Yeah, in Europe, they have intermissions.
I hate that.
So I told him, I found a way around it, where I go,
you're going to do 15, and then you're
going to do an intermission, and then do five,
and then bring me up, and I'm going
to have no intermission.
And so he would do all crowd work,
and then he would just come back out and be like,
anyway, so this guy's weird shirt,
and made fun of them all.
So I was just nice, and I'm like, hey, just to let you know like is there any way you can avoid the front row?
Like if you're gonna ask him questions like oh is anybody married you can go into the crowd
But the front row is kind of like there's only ones I can see yeah, you know
So he goes out and then I see him doing crowd work again. I go what the hell
He's talking to the second row and I'm like he took it literally like don't talk to the front row
Yeah, that's that can be the worst cuz because when you're on the road, do you do like hate if your openers do like I hate I hate this.

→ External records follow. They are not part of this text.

/-- CAL.STATUS shows the phase of a bank that is set (R154). -/
theorem State.phase_setCalBank (s : State) {b : Nat} (hb : b < 4) (x : CalBank) :
    (s.setCalBank b x).getF (F.CAL_PHASE b) = x.code := by
  have fits : 16 + 4 * b + 4 ≤ 32 := by omega
  have busy : 8 + b + 1 ≤ 32 := by omega
  unfold State.setCalBank
  rw [State.setBit, State.getF_setF_other _ (bitFld Reg.CAL_INJ_STATUS (8 + b)) (F.CAL_PHASE b) _ busy
      (.inl (show Reg.CAL_STATUS ≠ Reg.CAL_INJ_STATUS by decide)),
    State.getF_setF_same _ (F.CAL_PHASE b) _ fits]
  exact Nat.mod_eq_of_lt x.code_lt

/-! ### What an operation on some banks leaves -/

/-- The registers that show the engines of the banks. -/
abbrev bankRegs : List Nat := [Reg.CAL_STATUS, Reg.CAL_INJ_STATUS]

/-- Those, and the events of calibration. -/
abbrev visitRegs : List Nat := [Reg.CAL_STATUS, Reg.CAL_INJ_STATUS, Reg.CAL_EVENTS]

/-- t follows s by operations on the banks of P and on the monitor queue that touch the registers of l alone: they leave the
coefficients, CAL.CTRL in effect, CONVERGED and what SWEEPING says of the other banks, and clear no event. -/
structure Calibrates (l : List Nat) (P : Nat → Prop) (s t : State) : Prop where
  banks : ∀ i, ¬ P i → t.calBank i = s.calBank i
  sweeping : ∀ i < 4, ¬ P i → t.bit (bitFld Reg.CAL_STATUS i) = s.bit (bitFld Reg.CAL_STATUS i)
  converged : t.getF F.CAL_STATUS_CONVERGED = s.getF F.CAL_STATUS_CONVERGED
  coefs : t.cal.coefs = s.cal.coefs
  coming : t.cal.coming = s.cal.coming
  ctrl : t.cal.ctrl = s.cal.ctrl
  events : ∀ i, (s.reg Reg.CAL_EVENTS).getLsbD i = true → (t.reg Reg.CAL_EVENTS).getLsbD i = true
  regs : s.SameRegsBut t l

variable {l : List Nat} {P : Nat → Prop} {r s t : State}

theorem Calibrates.refl (l : List Nat) (P : Nat → Prop) (s : State) : Calibrates l P s s :=
  ⟨fun _ _ => rfl, fun _ _ _ => rfl, rfl, rfl, rfl, rfl, fun _ h => h, State.SameRegsBut.refl s l⟩

theorem Calibrates.trans (h : Calibrates l P r s) (k : Calibrates l P s t) : Calibrates l P r t where
  banks i hi := (k.banks i hi).trans (h.banks i hi)
  sweeping i hb hi := (k.sweeping i hb hi).trans (h.sweeping i hb hi)
  converged := k.converged.trans h.converged
  coefs := k.coefs.trans h.coefs
  coming := k.coming.trans h.coming
  ctrl := k.ctrl.trans h.ctrl
  events i hi := k.events i (h.events i hi)
  regs := h.regs.trans k.regs

theorem Calibrates.mono (h : Calibrates l P s t) {m : List Nat} {Q : Nat → Prop} (hm : ∀ o ∈ l, o ∈ m) (hq : ∀ i, P i → Q i) :
    Calibrates m Q s t :=
  { h with
    banks := fun i hi => h.banks i fun p => hi (hq i p)
    sweeping := fun i hb hi => h.sweeping i hb fun p => hi (hq i p)
    regs := h.regs.mono hm }

/-- An operation whose registers and banks are among those of l and P goes on. -/
theorem Calibrates.next (h : Calibrates l P r s) {m : List Nat} {Q : Nat → Prop} (k : Calibrates m Q s t) (hm : ∀ o ∈ m, o ∈ l)
    (hq : ∀ i, Q i → P i) : Calibrates l P r t := h.trans (k.mono hm hq)

theorem Calibrates.ite {c : Prop} [Decidable c] {a b : State} (ha : Calibrates l P s a) (hb : Calibrates l P s b) :
    Calibrates l P s (if c then a else b) := by split <;> assumption

theorem Calibrates.foldl {α : Type} {f : State → α → State} (h : Calibrates l P r s) (as : List α)
    (hf : ∀ u a, a ∈ as → Calibrates l P r u → Calibrates l P u (f u a)) : Calibrates l P r (as.foldl f s) := by
  induction as generalizing s with
  | nil => exact h
  | cons a as ih =>
    exact ih (h.trans (hf s a List.mem_cons_self h)) fun u b hb => hf u b (List.mem_cons_of_mem a hb)

theorem Calibrates.bit (h : Calibrates l P s t) {f : Fld} (hf : f.off ∉ l) : t.bit f = s.bit f := by
  rw [State.bit, State.bit, State.getF_congr_reg (h.regs _ hf)]

/-- An event that is set stays. -/
theorem Calibrates.event (h : Calibrates l P s t) {f : Fld} (hf : f.off = Reg.CAL_EVENTS) (hw : f.w = 1) (set : s.bit f = true) :
    t.bit f = true := by
  rw [State.bit_eq_getLsbD _ hw, hf] at set ⊢
  exact h.events _ set

/-! ### The operations on one bank -/

theorem State.sameRegsBut_setCalBank (s : State) (b : Nat) (x : CalBank) : s.SameRegsBut (s.setCalBank b x) bankRegs :=
  ((State.SameRegsBut.refl s bankRegs).setF (F.CAL_PHASE b) x.code (by simp [F.CAL_PHASE])).setF
    (bitFld Reg.CAL_INJ_STATUS (8 + b)) _ (by simp [bitFld])

/-- A field of the low half of CAL.STATUS stays when a bank's phase is shown. -/
theorem State.getF_setCalBank_status (s : State) {b : Nat} (hb : b < 4) (x : CalBank) {lo w : Nat} (h : lo + w ≤ 16) :
    (s.setCalBank b x).getF ⟨Reg.CAL_STATUS, lo, w⟩ = s.getF ⟨Reg.CAL_STATUS, lo, w⟩ := by
  have fits : 16 + 4 * b + 4 ≤ 32 := by omega
  have busy : 8 + b + 1 ≤ 32 := by omega
  have below : lo + w ≤ 16 + 4 * b := by omega
  unfold State.setCalBank
  rw [State.setBit, State.getF_setF_other _ (bitFld Reg.CAL_INJ_STATUS (8 + b)) _ _ busy
      (.inl (show Reg.CAL_STATUS ≠ Reg.CAL_INJ_STATUS by decide)),
    State.getF_setF_other _ (F.CAL_PHASE b) _ _ fits (.inr (.inl below))]
  rfl

theorem State.calibrates_setCalBank (s : State) {b : Nat} (hb : b < 4) (x : CalBank) :
    Calibrates bankRegs (· = b) s (s.setCalBank b x) where
  banks i hi := (s.calBank_setCalBank b i x).trans (if_neg hi)
  sweeping i hi _ := by
    rw [State.bit, State.bit, bitFld, State.getF_setCalBank_status s hb x (by omega)]
  converged := State.getF_setCalBank_status s hb x (by decide)
  coefs := rfl
  coming := rfl
  ctrl := rfl
  events i hi := by rwa [State.sameRegsBut_setCalBank s b x _ (by decide)]
  regs := State.sameRegsBut_setCalBank s b x

/-- Whether a sweep of a bank is in progress shows in its bit of SWEEPING. -/
theorem State.calibrates_setSweeping (s : State) {b : Nat} (hb : b < 4) (v : Bool) :
    Calibrates bankRegs (· = b) s (s.setBit (bitFld Reg.CAL_STATUS b) v) where
  banks _ _ := rfl
  sweeping i _ hi := State.bit_setBit_beside s _ v (by omega) hi
  converged := State.getF_setF_beside s _ _ _ _ _ _ (by omega) (.inr hb)
  coefs := rfl
  coming := rfl
  ctrl := rfl
  events i hi := by rwa [State.setBit, State.reg_setF_other _ _ _ (by simp [bitFld])]
  regs := (State.SameRegsBut.refl s bankRegs).setF _ _ (by simp [bitFld])

theorem State.pushMon_eq (s : State) (bank slice kind value : Nat) : ∃ queue pushed excess,
    s.pushMon bank slice kind value =
      { s with cal := { s.cal with queue := queue, pushedNow := pushed, excess := excess } } := by
  unfold State.pushMon
  split
  · exact ⟨s.cal.queue, s.cal.pushedNow, s.cal.excess, rfl⟩
  · split <;> exact ⟨_, _, _, rfl⟩

/-- An entry of the monitor queue touches no register and no bank. -/
theorem State.calibrates_pushMon (s : State) (bank slice kind value : Nat) :
    Calibrates [] (fun _ => False) s (s.pushMon bank slice kind value) := by
  obtain ⟨queue, pushed, excess, e⟩ := s.pushMon_eq bank slice kind value
  rw [e]
  exact ⟨fun _ _ => rfl, fun _ _ _ => rfl, rfl, rfl, rfl, rfl, fun _ h => h, fun _ _ => rfl⟩

/-- An event of calibration sets its bit alone. -/
theorem State.calibrates_event (s : State) {i : Nat} (hi : i < 32) :
    Calibrates [Reg.CAL_EVENTS] (fun _ => False) s (s.hwSet (bitFld Reg.CAL_EVENTS i)) := by
  have regs : s.SameRegsBut (s.hwSet (bitFld Reg.CAL_EVENTS i)) [Reg.CAL_EVENTS] := State.sameRegsBut_hwSet s rfl
  have cal : (s.hwSet (bitFld Reg.CAL_EVENTS i)).cal = s.cal := State.hwSet_cal s _
  have status : (s.hwSet (bitFld Reg.CAL_EVENTS i)).reg Reg.CAL_STATUS = s.reg Reg.CAL_STATUS := regs _ (by decide)
  refine ⟨fun b _ => State.calBank_congr (by rw [cal]) b, fun b _ _ => ?_, State.getF_congr_reg status, by rw [cal], by rw [cal],
    by rw [cal], fun j hj => ?_, regs⟩
  · rw [State.bit, State.bit, State.getF_congr_reg (f := bitFld Reg.CAL_STATUS b) status]
  · rw [State.hwSet_of_no_vector s rfl, State.reg_setF, if_pos (show Reg.CAL_EVENTS = (bitFld Reg.CAL_EVENTS i).off from rfl),
      State.reg_countOcc]
    refine (insertField_getLsbD (s.reg Reg.CAL_EVENTS) i 1 1 j hi).trans ?_
    split
    · next h =>
      rw [show j - i = 0 by omega]
      rfl
    · exact hj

When they mentioned my name. You know what I mean? Like while and during their set. Yeah. Like
I yelled at Danny last week because he mentioned my name three times in his act. Robert Kelly's
coming out now, you know, but Danny does it in a funny way. He doesn't do it in a shitty way
But like there are comics that go well, you didn't like that. Well, I guess you'll like Robert Kelly
I guess you're here to see Robert Kelly. Yeah, I don't worry Bobby's coming out in a minute. Yeah, like him
I do not like Bobby Bobby's gonna get you. I
Fucking hate you for doing that. Yeah, cuz then you keep my name out your mouth. Yeah, I don't like that.
I've had that happen before too.
Like, I know you guys don't like me, I'm not Jeff.
And I'm like, don't do that.
It's not on me, it's not on them, it's on you.
Own your shit, deal with it.
Don't bring me into it.
I don't want my own, I want my name said one time.
Yeah.
Ladies and gentlemen, Robert Kelly.
And then I come out.
What happened that the night he was talking about
was I have a bit about going to see a comedy show
when I was 12.
And in the story I go,
and the headliner of the show was a super, super dirty comic.
And that's a story of me seeing a comedy show when I was 12.
And Bobby just heard,
and the headliner of the show was a super dirty comic.
And out of context, and he thought-
Well, it was after you mentioned my name twice.
Once.
Twice.
I listened back to the video.
Listened to it again. I'll send it,
I'll play it on the podcast. Play it on the fucking podcast. You said my name twice. You
said my name in your bit. And this is another thing middleers do, openers do. They leave
the green room door open. They just walk in and they don't shut it. Oh, okay. I hate that.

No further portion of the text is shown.